Viewpoint: Emmanuel Macron and ‘the white heat of technology’

28 Sep 2017 | Viewpoint

French President would give science and technology the biggest role in Europe’s future since the 1960s

Richard Hudson, Editor-in-chief & Vice Chair of the Board of Science|Business

BRUSSELS – In his speech Tuesday on Europe’s future, French President Emmanuel Macron harkened back to the 1950s and the Franco-German founding of post-war Europe, saying, “The time when France proposes is back.” For those interested in science, education and technology policy, that is a message they should greet with joy.

The speech had lots of grand ideas: A new European agency for innovative disruption, a European diploma, a broadening of the Erasmus exchange programme to all young people regardless of degree. In the aftermath, we have heard much grumbling from policy experts that Macron’s ideas are either too bold or too old. Maybe. We don’t know enough about the details yet to judge (the French bureaucracy is, itself, having a hard time keeping up with the President’s flood of ideas.)

But the specifics don’t matter. What counts is the message: That knowledge is at the core of what defines Europe, and unites it; that science can help solve our problems; that education can lift people; and that technology, far from being something to fear in globalisation, can be Europe’s competitive edge in the world.

In short, for the first time in 50 years, a heavy-weight European leader is a techno-optimist: knowledge counts.

The power of ideas

Deliberately, Macron spoke from one of the world’s oldest and most famous universities.

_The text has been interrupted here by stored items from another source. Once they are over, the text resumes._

/-- Whether a write breaks a rule rests on the tasks, the gradient return, the contexts and the registers but SHD_PWR_STS. -/
theorem writeBreaks_congr {e e' : Engine} (r : Reg) (h : ∀ q, q ≠ .pwrSts → getReg q e' = getReg q e) (ht : e'.tasks = e.tasks)
    (hg : e'.grad = e.grad) (hc : e'.ctxs = e.ctxs) : writeBreaks r e' = writeBreaks r e := by
  have hF : ∀ q f, q ≠ .pwrSts → getF q f e' = getF q f e := fun q f hq => by rw [getF, getF, h q hq]
  have hB : ∀ q f, q ≠ .pwrSts → getB q f e' = getB q f e := fun q f hq => by rw [getB, getB, hF q f hq]
  have hk : openStep e' = openStep e := hF _ _ (by simp)
  have ho : openSteps e' = openSteps e := by rw [openSteps, openSteps, hk, hg, ht]
  have hu : ∀ p, setInUse p e' = setInUse p e := fun p => by rw [setInUse, setInUse, hc]
  have hs : ∀ q, setsOf q e' = setsOf q e := by
    intro q
    have hp : ∀ s, (fun p => decide (getF (.optCtl p) Fld.OPT_CTL_SCHED e' = s) && setInUse p e') =
        (fun p => decide (getF (.optCtl p) Fld.OPT_CTL_SCHED e = s) && setInUse p e) :=
      fun s => funext fun p => by rw [hF _ _ (by simp), hu]
    cases q <;> simp only [setsOf, hp] <;> rw [hu]
  cases r <;> simp only [writeBreaks] <;> first
    | rfl
    | rw [ht]
    | rw [ho, hs]
    | rw [hB .stepSts _ (by simp), hF (.slcGradSts _) _ (by simp)]
    | rw [hB .stepSts _ (by simp)]
    | rw [hF (.logPi _) _ (by simp), hF (.logCi _) _ (by simp), hB .logCtl _ (by simp)]

/-- What a register holds after a write: written bits where the access masks and the bytes of the access allow it. -/
theorem storeReg_get (r : Reg) (w m : Word) (e : Engine) : getReg r (storeReg r w m e) =
    ((getReg r e &&& ~~~(r.spec.rw &&& m)) ||| (w &&& r.spec.rw &&& m)) &&& ~~~(w &&& r.spec.w1c &&& m) := by
  simp only [storeReg]; split
  · rename_i h; exact h.symm
  · simp

/-- A write changes no other register and nothing else. -/
theorem storeReg_frame (r : Reg) (w m : Word) (e : Engine) : onlyRegs [r] e (storeReg r w m e) := by
  simp only [storeReg]; split
  · exact ⟨rfl, fun q _ => rfl⟩
  · refine ⟨rfl, fun q hq => ?_⟩
    have : q ≠ r := by simpa using hq
    simp [getReg_setReg_other this]

/-- A field write changes no other register and nothing else. -/
theorem setF_frame (r : Reg) (f : Field) (x : Nat) (e : Engine) : onlyRegs [r] e (setF r f x e) := by
  refine ⟨rfl, fun q hq => ?_⟩
  have : q ≠ r := by simpa using hq
  simp [setF, getReg_setReg_other this]

/-- A write that reaches its register: the engine wakes, and a lost item is lost no longer. -/
theorem atReg_acts {r : Reg} (f : Engine → Engine) {e : Engine} (h : writable r e = true) :
    atReg r f e = f { (if r = .pwrCtl then e else touch e) with lostRegs := e.lostRegs.filter (fun x => decide (x ≠ r)) } := by
  simp only [writable, Bool.and_eq_true, Option.isNone_iff_eq_none, Bool.not_eq_true'] at h
  simp only [atReg, h.1, h.2, Option.isSome_none, Bool.or_self, Bool.false_eq_true, if_false]
  split
  · rfl
  · rw [touch_frame]

/-- A write that does not reach its register does nothing. -/
theorem atReg_stays {r : Reg} (f : Engine → Engine) {e : Engine} (h : writable r e = false) : atReg r f e = e := by
  cases h1 : e.inReset <;> cases h2 : regGated r e <;> simp_all [writable, atReg]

“To come and speak at the Sorbonne … means a lot. We are all aware of the prestige of this hall. But the Sorbonne is not about this prestigious building. It’s about an idea, an idea carried forth by some scholars and their students who built their future seated on straw.

“Europe is also an idea, an idea borne for centuries by pioneers, optimists, visionaries and, in order that it not end, is up to us to carry forward.”

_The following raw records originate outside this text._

theorem wit_BagClosesToOutput :
    (∀ x ∈ [bag1 0, bag1 5, bag2], alive (running gatherD (bagJob x)) = true ∧ findJob r9 (running gatherD (bagJob x)) = some (bagJob x) ∧
      findBag r9 0 (running gatherD (bagJob x)) = some x ∧ getB .safeInject Fld.SAFE_INJECT_ARM (running gatherD (bagJob x)) = false) ∧
    (bagReady (bag1 0) (bagRun (bag1 0)) (bagJob (bag1 0)) = true ∧ (bag1 0).redo = none ∧
      abftPasses false (mergedLanes bagCfg (partGroup (poolAt (bagJob (bag1 0)) (running gatherD (bagJob (bag1 0)))) bagCfg (bag1 0) 0)
          (running gatherD (bagJob (bag1 0)))).2
        ((mergedLanes bagCfg (partGroup (poolAt (bagJob (bag1 0)) (running gatherD (bagJob (bag1 0)))) bagCfg (bag1 0) 0)
          (running gatherD (bagJob (bag1 0)))).1.take 16) ⟨0, 0⟩ 0 = true) ∧
    (bagReady (bag1 5) (bagRun (bag1 5)) (bagJob (bag1 5)) = true ∧ (bag1 5).redo = none ∧ bagCfg.accInt = false) ∧
    (partReady bag2 1 = true ∧ bag2.split + 1 < bag2.parts.length ∧ (running gatherD (bagJob bag2)).mem.wf = true ∧
      scratchOff (task gatherD) bagCfg 1 (running gatherD (bagJob bag2)) + runTiles bagCfg * 512 ≤ 2 ^ 27 ∧
      (groupLanes (partGroup (poolAt (bagJob bag2) (running gatherD (bagJob bag2))) bagCfg bag2 1) (running gatherD (bagJob bag2))).length =
        64 * runTiles bagCfg) := by and_intros <;> decide +kernel

/-! Steps and updates. -/

/-- CLOSE of step 0, with room for the sort; ARRIVAL of step 0 for a DENSE table. -/
def closeD : List (Nat × Nat × Nat) := [(0, 0, 9), (0, 11, 1)]
def closeReady : Engine := (List.range 4).foldl (fun e n => setF (.slcGradSort n) Fld.SLC_GRAD_SORT_SIZE 1 e) (stepped (ready closeD))
def closing0 (ph : ClosePhase) : Closing := { ref := r9, step := 0, phase := ph, denseCount := 2, chains := [] }
def arrivalD : List (Nat × Nat × Nat) := [(0, 0, 9), (0, 11, 1), (1, 0, 1), (1, 16, 5)]

/-- A step of this device is closing. -/
def stepClosing (c : Closing) : Engine :=
  let e := stepped { ready closeD with tasks := [{ task closeD with phase := .running }] }
  { e with grad := { e.grad with closing := some c } }
def arriving (g : Grad → Grad) : Engine :=
  let e := stepped (given arrivalD (tabbed (image [(0, 52, 1)])))
  { e with grad := g e.grad }

theorem wit_ClosesAndArrivalsStart :
    (startsClean (task closeD) (closeCheck .ok) closeReady = true ∧ alive closeReady = true ∧ dOpcode (desc closeD) = 9 ∧
      dq (desc closeD) 1 0 2 = 0 ∧ closeReady.grad.closing = none) ∧
    (findTask r9 (stepClosing (closing0 .gate)) = some { task closeD with phase := .running } ∧
      (stepClosing (closing0 .gate)).grad.closing ≠ none) ∧
    (startsClean (task arrivalD) arrivalCheck (arriving (fun g => { g with closing := some (closing0 .gate) })) = true ∧
      dOpcode (desc arrivalD) = 9 ∧ dq (desc arrivalD) 1 0 2 = 1 ∧
      decisionOf 0 (arriving (fun g => { g with closing := some (closing0 .gate) })) = none) ∧
    (startsClean (task arrivalD) arrivalCheck (arriving (fun g => { g with arrival := some (0, 2), decided := [(0, false, 16)] })) = true ∧
      decisionOf 0 (arriving (fun g => { g with arrival := some (0, 2), decided := [(0, false, 16)] })) = some (false, 16) ∧
      (arriving (fun g => { g with arrival := some (0, 2), decided := [(0, false, 16)] })).grad.arrWait = []) := by
  and_intros <;> decide +kernel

That kind of high language is rare from any of our leaders in these days of 140-character Tweet storms, online race-baiting and Facebook hate-advertising. By force of rhetoric alone, it can help move Europe’s political conversation past the disappointing German election results of Sunday.

But it also brings us back to an earlier time, when technology was widely viewed as a force for progress. The 1960s, despite social and political turmoil as deep as ours today, was also the decade of Concorde, nuclear power, the Apollo mission, colour television and household appliances. It was in 1963 that another charismatic leader, Harold Wilson, delivered his famous ‘white heat of technology’ speech (now often misquoted). “We are re-defining and we are re-stating our socialism in terms of the scientific revolution,” Wilson told a Labour Party conference. A new Britain “will be forged in the white heat of that revolution.”

What the polls say

Macron’s speech is on the same historic plane. That he should so forcefully express his techno-optimism further demonstrates his political courage – because any pollster can, and probably did, warn him that technology is a tricky issue.

While we like our antibiotics, smartphones and airplanes, we fear unemployment and globalisation. A 2014 Eurobarometer survey charted the complexity.  While 65 per cent of Europeans surveyed thought science and technology would make things better in 15 years for their health, they were not so optimistic about the impact on other domains (54 per cent thought it would help climate change, and 50 per cent, housing.) The Nordic countries, Ireland, Malta and Spain are optimists. Austrians, Germans, Greeks and Italians are pessimists. France is middling.

And that is exactly why Macron’s speech is important. It asserts the positive, identifying knowledge as one of the key attributes that will unite, rather than divide, Europe. For anybody who thinks money for education, research and innovation is important – whether in Brussels, Paris or Bucharest – this is succor. For anybody who wants a more forward-leaning set of industrial, trade and social policies, this is unexpected support from a nation whose political class more often looks back than forward.

So for us, we will look at the details of Macron’s plans with huge interest. But we will not let the fine print blind us to the extraordinary opportunity that his rhetorical master-stroke affords us. He has reshaped the political game board for education, science and technology. It is up to others now to make the next move.